The signs of meth use include talkativeness, loss of appetite, higher respiration, rapid or irregular heartbeat, and euphoria. As abuse of the drug continues into addiction, addicts will become paranoid, psychotic, moody, aggressive or violent, as well as develop a tendency to “pick” at their skin leaving tiny sores and scabs throughout their bodies, including their faces. They will also experience “crawling skin” or formication.
Due to the toxicity of the drug and the lack of nutrition addicts will also experience brittle, or breaking, hair and hair loss. Worst of all is the impact in an addict’s teeth, which are severely damaged by the drug. The teeth will decay and turn black to the point of needing to be extracted. The teeth and gums rot from the inside and the roots of the teeth will rot away.
Recovering from an Addiction to Meth
Addiction to meth, or methamphetamine, is difficult to treat. Meth is a highly addictive drug.
Although there are medications that can help in the recovery from some addictions, such as heroin, there is no such pharmacological option available for meth addiction. However, in cases of acute panic or anxiety, during detoxification, for example, an anti-anxiety medication, such as benzodiazepine, may be useful. Or, in cases of meth induced psychosis the use of Neuroleptics may also be used.
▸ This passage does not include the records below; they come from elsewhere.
-- ==== Sys2Proof/Machine/Dispatch.lean ====
section
/-! DEFINITION. Sys2Proof/Machine/Dispatch.lean: one arm per command, each one direct call of its meaning. -/

namespace Sys2Proof.Machine
open Sys2Proof
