/-- Queue pairs (R432 to R448): enabling, disabling, quiescing, flushing; a good send is handed on and a bad one counted; items
are delivered; the interrupt delay ends; a capture ring is marked, rewound and released; a function-level reset.
Rests on the model's readings of log entries 82 to 84. -/
def Obligations.QueuePairCommands : Prop :=
  (∀ (req : Requester) (q : Fin 1024) (s : State), qpMay s q req = true → qpEn s q = false → qpBusy s q = false →
    (qpBadCfg s q = false → exec (.qpEnable req q) s = .next (kept s (qpSettle q (wrB (qpKey q 0) 31 true (wrB (qpKey q 0) 29 false
      (wrF (qpKey q 0x30) 15 0 0 (wrF (qpKey q 0x2C) 15 0 0 (setQp q {} s)))))))) ∧
    (qpBadCfg s q = true → exec (.qpEnable req q) s = .next (kept s (wrB (qpKey q 0) 29 true s)))) ∧
  (∀ (req : Requester) (q : Fin 1024) (l : List Nat) (s : State), qpMay s q req = true → qpEn s q = true →
    exec (.qpDisable req q l) s = .next (kept s (qpSettle q (wbFlush q (sendsFlushed q l (slipCut q
      (wrB (qpKey q 0) 30 true (wrB (qpKey q 0) 31 false s)))))))) ∧
  (∀ (q : Fin 1024) (s : State), qpBusy s q = true → qpEn s q = false → ∃ t, exec (.qpQuiesced q) s = .next t ∧
    qpBusy t q = false) ∧
  (∀ (req : Requester) (q : Fin 1024) (l : List Nat) (s : State), qpMay s q req = true → qpClass s q = 2 → qpRuns s q = true →
    exec (.qpFlush req q l) s = .next (kept s (qpSettle q (wbFlush q (sendsFlushed q l (slipCut q s)))))) ∧
  (∀ (q : Fin 1024) (d : SendDesc) (ds : List SendDesc) (data : List Byte) (s : State), qpRuns s q = true →
    (d :: ds).length ≤ idxDist (qpOf s q).txNext (qpOf s q).txProd → qpTxMode s q ≠ 1 → sendBad s q (d :: ds) = false →
    data.length = (d :: ds).foldl (fun n x => n + x.len) 0 →
    (let eop := ((qpOf s q).txNext + (d :: ds).length - 1) % 65536
     exec (.slipSend q (d :: ds) data true) s = .next (kept s (shfSettle (wbFlush q (sendHand q eop d data (bump (qpCtr q 0)
       (setQp q { qpOf s q with txNext := ((qpOf s q).txNext + (d :: ds).length) % 65536,
                                wbs := (qpOf s q).wbs ++ [{ eop := eop, wait := d.tsReq && qpTxMode s q == 0 }] } s)))))))) ∧
  (∀ (q : Fin 1024) (w : SendWb) (rest : List SendWb) (s : State), (qpOf s q).wbs = w :: rest →
    exec (.sendTsTimeout q) s = .next (kept s (sendDone q w.eop none s))) ∧
  (∀ (c : Nat) (p : Pkt) (q : Fin 1024) (addrs : List Nat) (s : State),
    [7, 6, 5, 4, 3, 2, 1, 0].find? (fun c => (shfHead s 152 c).isSome) = some c → shfHead s 152 c = some p →
    (qpOf s (p.qp % 1024)).cur = none →
    exec (.slipDeliver .queue q addrs none) s = .next (kept s (shfSettle (qpSettle (p.qp % 1024) (shfUnref p.pid
      (slipItem (p.qp % 1024) false (itemOfPkt c p) addrs (shfPop 152 c s)).2))))) ∧
  (∀ (q : Fin 1024) (addrs : List Nat) (s : State), qpRuns s q = true →
    exec (.slipDeliver .resume q addrs none) s = .next (kept s (qpSettle q (slipWrite q addrs s)))) ∧
  (∀ (q : Fin 1024) (s : State), exec (.qpItrExpiry q) s = .next (kept s (qpIrq q true s))) ∧
  (∀ (req : Requester) (q : Fin 1024) (s : State), qpMay s q req = true → qpClass s q = 1 → qpRuns s q = true →
    exec (.capMark req q) s =
      .next (kept s (qpSettle q (setQp q { qpOf s q with capMark := some (qpOf s q).capRd } s))) ∧
    (∀ m, (qpOf s q).capMark = some m → exec (.capRewind req q) s =
      .next (kept s (qpSettle q (setQp q { qpOf (slipCut q s) q with capRd := m } (slipCut q s))))) ∧
    (∀ n : Word, (qpOf s q).capMark = none → exec (.capRelease req q n) s = .next (kept s (qpSettle q (setQp q { qpOf s q with
      cap := (qpOf s q).cap.filter (fun i => seqBefore n.toNat i.seq || !seqBefore i.seq (qpOf s q).capRd) } s))))) ∧
  (∀ (f : Fin 8) (s : State), f.val ≠ 0 → exec (.functionFlr f true) s = .next (kept s (fnQpsOff f s)) ∧
    exec (.functionFlr f false) s = .next (kept s
      (dropWords (fun k => decide (bar2Key f 0 ≤ k) && decide (k < bar2Key f 0x1000)) (fnQpsOff f s))))

/-- Glaze's commands (R364, R368, R372, R374, R375) in a slot that holds no pending command, from a permitted writer: the digest,
the message code and its check, the signature check, MACsec channels and associations, freshness counters; slot 3 answers
BAD_COMMAND to the opcodes it does not take.
Rests on the model's readings of log entries 59 to 61. -/
def Obligations.GlazeCommands : Prop :=
  (∀ (q : Requester) (k : Fin 4) (s a : State), keySlotMay k q = true → slotPending s (glzSlot k) = false →
    a = slotAccept (glzSlot k) s →
    (∀ data : List Byte, k ≠ 3 → exec (.sha256 q k data) s = .next (kept s (slotResult (glzSlot k) 0
      (digestWords (Machine.sha256 (data.take (slotArg a (glzSlot k) 2)))) a))) ∧
    (∀ data key : List Byte, k ≠ 3 → commandKey a uHmac (slotArg a (glzSlot k) 3 % 4096) = .ok key →
      exec (.hmac q k data) s = .next (kept s (slotResult (glzSlot k) 0
        (digestWords (hmac256 key (data.take (slotArg a (glzSlot k) 2)))) a)) ∧
      (∀ (n : Fin 64) (x : List Byte), 16 ≤ n.val → n.val ≤ 32 → exec (.hmacVerify q k n data x) s = .next (kept s
        (slotResult (glzSlot k) (if (hmac256 key (data.take (slotArg a (glzSlot k) 2))).take n = x.take n then 0 else 0x20)
          [] a)))) ∧
    (∀ (w : Fin 4) (msg sig pub : List Byte) (trusted : Bool), k ≠ 3 →
      (trusted = true → w.val < 2 ∧ some (Machine.sha256 pub) = trustedHash a w) →
      exec (.lmsVerify q k trusted w msg sig pub) s = .next (kept s
        (match hssVerify pub (msg.take (slotArg a (glzSlot k) 2)) (sig.take (slotArg a (glzSlot k) 5)) with
         | .ok => slotResult (glzSlot k) 0 [] a
         | .bad => slotResult (glzSlot k) 0x20 [] a
         | .unsupported => slotResult (glzSlot k) 0x20 [1] a))) ∧
    (∀ (w : Fin 4) (msg sig pub : List Byte), k ≠ 3 → w.val < 2 → some (Machine.sha256 pub) ≠ trustedHash a w →
      exec (.lmsVerify q k true w msg sig pub) s = .next (kept s (slotResult (glzSlot k) 0x20 [] a))) ∧
    (∀ (n sc : Fin 32) (x : RxSc) (u : State), n.val < 24 → sc.val < 16 → x.en = true →
      x.implicit = nbit (slotArg a (glzSlot k) 2) 1 →
      x.sci = slotArg a (glzSlot k) 0 * 2 ^ 32 + slotArg a (glzSlot k) 1 →
      u = { a with glz := { a.glz with rxsc := tblSet a.glz.rxsc (16 * n.val + sc.val) x } } →
      nbit (slotArg a (glzSlot k) 2) 0 = true →
      exec (.rxscSet q k n sc) s = .next (kept s (slotResult (glzSlot k) 0 [] (wrB (msecKey n 0x20) sc true u)))) ∧
    (∀ (c : Nat), c = slotArg a (glzSlot k) 0 % 65536 → a.glz.fvSet.contains c = true →
      slotArg a (glzSlot k) 1 * 2 ^ 32 + slotArg a (glzSlot k) 2 < fvLatest a c →
      exec (.fvSet q k) s = .next (kept s (slotResult (glzSlot k) 0x13 [] a))) ∧
    (∀ (c : Nat), c = slotArg a (glzSlot k) 0 % 65536 → a.glz.fvSet.contains c = false → ∃ u,
      exec (.fvSet q k) s = .next (kept s (slotResult (glzSlot k) 0 [] u)) ∧ u.glz.fvSet = c :: a.glz.fvSet ∧
        u.regs = (setFv c (slotArg a (glzSlot k) 1 * 2 ^ 32 + slotArg a (glzSlot k) 2) 0 a).regs) ∧
    (∀ (c : Nat), c = slotArg a (glzSlot k) 0 % 65536 → exec (.fvRead q k) s = .next (kept s (slotResult (glzSlot k) 0
      ((rdWords a (fvKey c) 4).map (·.toNat) ++ [b2n (a.glz.fvSet.contains c)]) a)))) ∧
  (∀ (q : Requester) (k : Fin 4) (n sc : Fin 32) (tx : Bool) (an : Fin 4) (s a : State), keySlotMay k q = true →
    slotPending s (glzSlot k) = false → a = slotAccept (glzSlot k) s → n.val < 24 → (tx = false → sc.val < 16) →
    let i := saIndex tx an sc
    (∀ u, saInstall k n i a = (u, 0, []) →
      exec (.saInstall q k n tx an sc) s = .next (kept s (slotResult (glzSlot k) 0 [] u))) ∧
    (tx = false → saState a n i = 1 → exec (.saEnable q k n tx an sc) s = .next (kept s (slotResult (glzSlot k) 0 []
      (wrF (saKey n i) 31 30 2 a)))) ∧
    (saState a n i = 0 → exec (.saEnable q k n tx an sc) s = .next (kept s (slotResult (glzSlot k) 0x31 [] a))) ∧
    (saState a n i = 3 → exec (.saEnable q k n tx an sc) s = .next (kept s (slotResult (glzSlot k) 0x10 [] a))) ∧
    (∀ u, saRetire n i a = (u, 0, []) →
      exec (.saRetire q k n tx an sc) s = .next (kept s (slotResult (glzSlot k) 0 [] u)) ∧ saState u n i = 0) ∧
    exec (.saRead q k n tx an sc) s = .next (kept s (slotResult (glzSlot k) 0
      [saPn a n i / 2 ^ 32, saPn a n i % 2 ^ 32, saState a n i] a))) ∧
  (∀ (q : Requester) (data : List Byte) (s : State), keySlotMay 3 q = true → slotPending s (glzSlot 3) = false →
    exec (.sha256 q 3 data) s = .next (kept s (slotResult (glzSlot 3) 0x02 [] (slotAccept (glzSlot 3) s))))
Currently the most effective recovery options for meth addiction treatment consist of behavioral therapies, such as cognitive therapy, or Dialectical Behavioral Therapy (DBT), or eye movement desensitization and reprocessing (EMDR). This methodologies help to modify the addict’s thinking, expectations and behaviors, as well as increase coping skills. Additionally, neurofeedback may be used as a means of helping to readjust the altered brain and as an aid in develop relapse prevention skills. Support groups are also extremely useful in preventing relapse.